— REQUIRED WORK —
The answer should consist of each line below that contains the word "owner".

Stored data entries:

/-- Withdraw the profiles of an item that have not begun; an alignment feed of the item in progress stops at a
deceleration (pos/s²) and jerk (R43, R44, R153). -/
def Mach.axWithdraw (m : Mach) (n item : Nat) (decel jrk : Rat) : Mach :=
  let m := m.modAxis n (fun a => { a with queue := a.queue.filter (fun p => p.kind.item != some item) })
  match (m.axis n).mode with
  | .profile p => match p.kind with
    | .align i => if i = item then m.axRampStop n decel jrk else m
    | _ => m
  | _ => m

/-- Counts per mechanical revolution of a field-oriented axis (R222): 4,096 per electrical revolution, or its encoder's. -/
def AxisRt.posPerRev (a : AxisRt) : Nat :=
  if a.enc = 0xFF then 4096 * max 1 (fld a.drive.enabled 0xA4 1) else Config.encoderCounts a.enc

/-! ### Ports, R20, R22, R224 -/

def Mach.port (m : Mach) (p : Nat) : PortRt := m.motion.ports.getD p {}
def Mach.modPort (m : Mach) (p : Nat) (f : PortRt → PortRt) : Mach :=
  { m with motion := { m.motion with ports := m.motion.ports.modify p f } }

/-- The spare that serves a port: byte s of AX_SPARE_MAP names it. -/
def Mach.spareOf (m : Mach) (p : Nat) : Option Nat := (List.range 4).find? (fun s => fld (m.g K.AX_SPARE_MAP) s 1 == p)
/-- The port that works for an entry's port: the spare that serves it, else itself (R224). -/
def Mach.phys (m : Mach) (p : Nat) : Nat := match m.spareOf p with | some s => 96 + s | none => p
/-- A port that failed and is not served by a spare. -/
def Mach.portDead (m : Mach) (p : Nat) : Bool := (m.port p).failed && (m.spareOf p).isNone

/-- Whether the safety monitor holds an axis's ports in high impedance: its bus is cut, or a thermal shutdown is in force. Both last
until they are cleared, whatever the drive block commands (R20, R22). -/
def Mach.portsOff (m : Mach) (n : Nat) : Bool := (m.motion.buses.getD (m.axis n).bus {}).cut || m.g K.DEV_SHUTDOWN != 0

/-- What an axis's ports do: forced off, the low sides on while a reverse rotor is braked (R265), else what the drive commands. -/
def Mach.bridge (m : Mach) (n : Nat) : PortDrive :=
  if m.portsOff n then .highZ
  else match (m.axis n).drive.foc with
    | .brake => .shorted
    | _ => (m.axis n).drive.bridge

/-- The choppers of an axis's ports begin with a drive phase (R256). -/
def Mach.chopStart (m : Mach) (n : Nat) : Mach :=
  (m.axis n).ports.foldl (fun m p => m.modPort (m.phys p) (fun x => { x with driving := true, since := 1000 * m.time, lowSeen := false, changed := true })) m

/-- The amplitude in force, mA (R255, R258, R259). -/
def AxisRt.ampSet (a : AxisRt) : Int :=
  match a.drive.level with
  | .open_ => a.drive.amp
  | .run => (a.f 0x80 2 : Nat)
  | .hold => (a.f 0x82 2 : Nat)
  | .none => 0

/-- The command is the latest for residency (R227): the host's, a start group's or the owner's. -/
def Mach.commanded (m : Mach) (n : Nat) : Mach :=
  { m with motion := { m.motion with recent := n :: m.motion.recent.filter (· ≠ n) } }

/-! ### A sensorless start, R264, R265 -/

/-- Feedback of a field-oriented axis as read at its enable: 0 sensorless, 1 encoder, 2 scanner (R252, R253). -/
def AxisRt.focFb (a : AxisRt) : Nat := let v := fld a.drive.enabled 0xA5 1 % 4; if v = 3 then 0 else v
/-- A field-oriented axis without an encoder: it starts through R264. -/
def AxisRt.sensorless (a : AxisRt) : Bool := a.kind == 2 && a.focFb != 1
/-- Motion waits for the probe, the braking of the rotor or the alignment. -/
def AxisRt.focHeld (a : AxisRt) : Bool := a.drive.foc == .probe || a.drive.foc == .brake || a.drive.foc == .align
/-- A speed in pos/s as mechanical rpm. -/
def AxisRt.toRpm (a : AxisRt) (v : Rat) : Rat := if a.posPerRev = 0 then 0 else v * 60 / (a.posPerRev : Rat)

/-- A command energises the ports at its tick: at I_RUN (R255, R258); a sensorless axis at rest begins with its probe or alignment. -/
def Mach.axWake (m : Mach) (n : Nat) : Mach :=
  let a := m.axis n
  let start := a.sensorless && a.drive.foc == .off
  let m := if a.drive.bridge = .driven ∨ a.drive.bridge = .standstill then m else m.chopStart n
  (m.commanded n).modAxis n (fun a => { a with replan := a.replan || start, drive := { a.drive with
    bridge := .driven, level := .run
    foc := if start then (if a.drive.flyDue then .probe else .align) else a.drive.foc
    focSince := if start then m.time else a.drive.focSince } })

/-! ### Motion ordered by an axis's owner (R239) -/

/-- A move to a position under the entry's limits. -/
def Mach.axGo (m : Mach) (n : Nat) (target : Rat) : Mach :=
  if !(m.axEnabled n) then m
  else
    let m := m.axWake n
    let a := m.axis n
    if a.focHeld then (m.modAxis n (fun a => { a with mode := .position (roundRat target), replan := true })).setAxState n axMoving else
    let (ps, _) := movePieces a.aMax a.dMax a.jMax a.vMax (m.axVel n) (target - m.axPos n)
    (m.modAxis n (fun a => { a.planFrom m.now10 ps with mode := .position (roundRat target) })).setAxState n axMoving

/-- A move at a velocity under the entry's limits. -/
def Mach.axRun (m : Mach) (n : Nat) (v : Rat) : Mach :=
  if !(m.axEnabled n) then m
  else
    let m := m.axWake n
    let a := m.axis n
    if a.focHeld then (m.modAxis n (fun a => { a with mode := .velocity (roundRat v), replan := true })).setAxState n axVelocity else
    let v := if v < -(a.vMax : Rat) then -(a.vMax : Rat) else if (a.vMax : Rat) < v then (a.vMax : Rat) else v
    let turn := turnPiece (m.axVel n) (a.accAt10 m.now10) a.jMax
    let v1 := match turn.getLast? with | some p => p.v1 | none => m.axVel n
    let ps := joinPieces turn (velocityPieces a.aMax a.dMax a.jMax v1 v)
    let ps := if ps = [] then [flatPiece 0 0 0 v] else ps
    (m.modAxis n (fun a => { a.planFrom m.now10 ps with mode := .velocity (roundRat v) })).setAxState n axVelocity

/-- A velocity under an acceleration of the owner's own, without jerk (R213, R215). -/
def Mach.axRunUnder (m : Mach) (n : Nat) (acc v : Rat) : Mach :=
  if !(m.axEnabled n) then m
  else
    let m := m.axWake n
    if (m.axis n).focHeld then (m.modAxis n (fun a => { a with mode := .velocity (roundRat v), replan := true })).setAxState n axVelocity else
    let ps := velocityPieces acc acc 0 (m.axVel n) v
    let ps := if ps = [] then [flatPiece 0 0 0 v] else ps
    (m.modAxis n (fun a => { a.planFrom m.now10 ps with mode := .velocity (roundRat v) })).setAxState n axVelocity

/-- A move over a distance from rest at a speed and acceleration of the owner's own, without jerk (R213). -/
def Mach.axGoUnder (m : Mach) (n : Nat) (acc v dist : Rat) : Mach :=
  if !(m.axEnabled n) then m
  else
    let m := m.axWake n
    let target := roundRat (m.axPos n + dist)
    if (m.axis n).focHeld then (m.modAxis n (fun a => { a with mode := .position target, replan := true })).setAxState n axMoving else
    (m.modAxis n (fun a => { a.planFrom m.now10 (restMove acc acc 0 v dist) with mode := .position target })).setAxState n axMoving

/-- A current set-point in mA. -/
def Mach.axAmps (m : Mach) (n : Nat) (ma : Int) : Mach :=
  if !(m.axEnabled n) then m
  else (((m.axWake n).modAxis n (fun a => { a.settleAt m.now10 with mode := .current ma, vel := 0, acc := 0 }))).setAxState n axCurrent

/-- Enable an axis (R247, R253): IDLE at rest, the drive fields and the microstep table read, its encoder reference set so
that AX_POS_ENC meets the planned position (R243), its ports driven at an amplitude that the spec
leaves open until motion or the standstill action (log entry 3); a sensorless axis owes its flying start (R265). -/
def Mach.axEnableCore (m : Mach) (n : Nat) : Mach :=
  let a := m.axis n
  let cnt : Rat := if a.enc = 0xFF then 0 else (m.gi 32 (K.QE_COUNT a.enc) : Rat) * (a.encRatio : Rat) / 65536
  let m := m.modAxis n (fun a => { a with
    mode := .rest, plan := none, queue := [], vel := 0, acc := 0, encRef := a.pos - cnt, restSince := m.time, limited := false
    drive := { enabled := a.work, table := m.g K.DRV_MSTEP_TABLE, bridge := .standstill, level := .open_, amp := Config.freeInt m.fresh, flyDue := bit (fld a.work 0xD0 1) 0 } })
  (({ m with fresh := m.fresh + 1 }.chopStart n).put (K.AX_ENABLE n) 1).setAxState n axIdle

/-- Disable an axis (R237, R250): ports in high impedance, position lost (R238). An armed command stays until its group starts (R235). -/
def Mach.axDisableCore (m : Mach) (n : Nat) : Mach :=
  let m := m.modAxis n (fun a => { a.settleAt m.now10 with
    mode := .rest, vel := 0, acc := 0, queue := []
    drive := { a.drive with bridge := .highZ, foc := .off, level := .none, energised := false } })
  (m.puts [(K.AX_ENABLE n, 0), (K.AX_POS_LOST n, 1)]).setAxState n axDisabled

/-- Millimetres on the path as pos of an axis. -/
def mmToPos (n : Nat) (mm : Rat) : Rat := mm * (Config.posPerMm n : Rat) / 65536

/-- An actuator energised or released (R222). -/
def Mach.axActuate (m : Mach) (n : Nat) (on : Bool) : Mach :=
  if !(m.axEnabled n) ∨ (m.axis n).kind ≠ 4 then m
  else
    let m := if on && !(m.axis n).drive.energised then m.chopStart n else m
    ((m.commanded n).modAxis n (fun a => { a with drive := { a.drive with
      energised := on, pullSince := if on && !a.drive.energised then m.time else a.drive.pullSince
      level := if !on then .none else if a.drive.energised then a.drive.level else .run
      bridge := if on then .driven else .highZ } })).put (K.AX_TARGET n) (b2n on)

end Sys2Proof.Machine
end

— RESPONSE BOX —
/-- The command is the latest for residency (R227): the host's, a start group's or the owner's. -/
/-! ### Motion ordered by an axis's owner (R239) -/
/-- A velocity under an acceleration of the owner's own, without jerk (R213, R215). -/
/-- A move over a distance from rest at a speed and acceleration of the owner's own, without jerk (R213). -/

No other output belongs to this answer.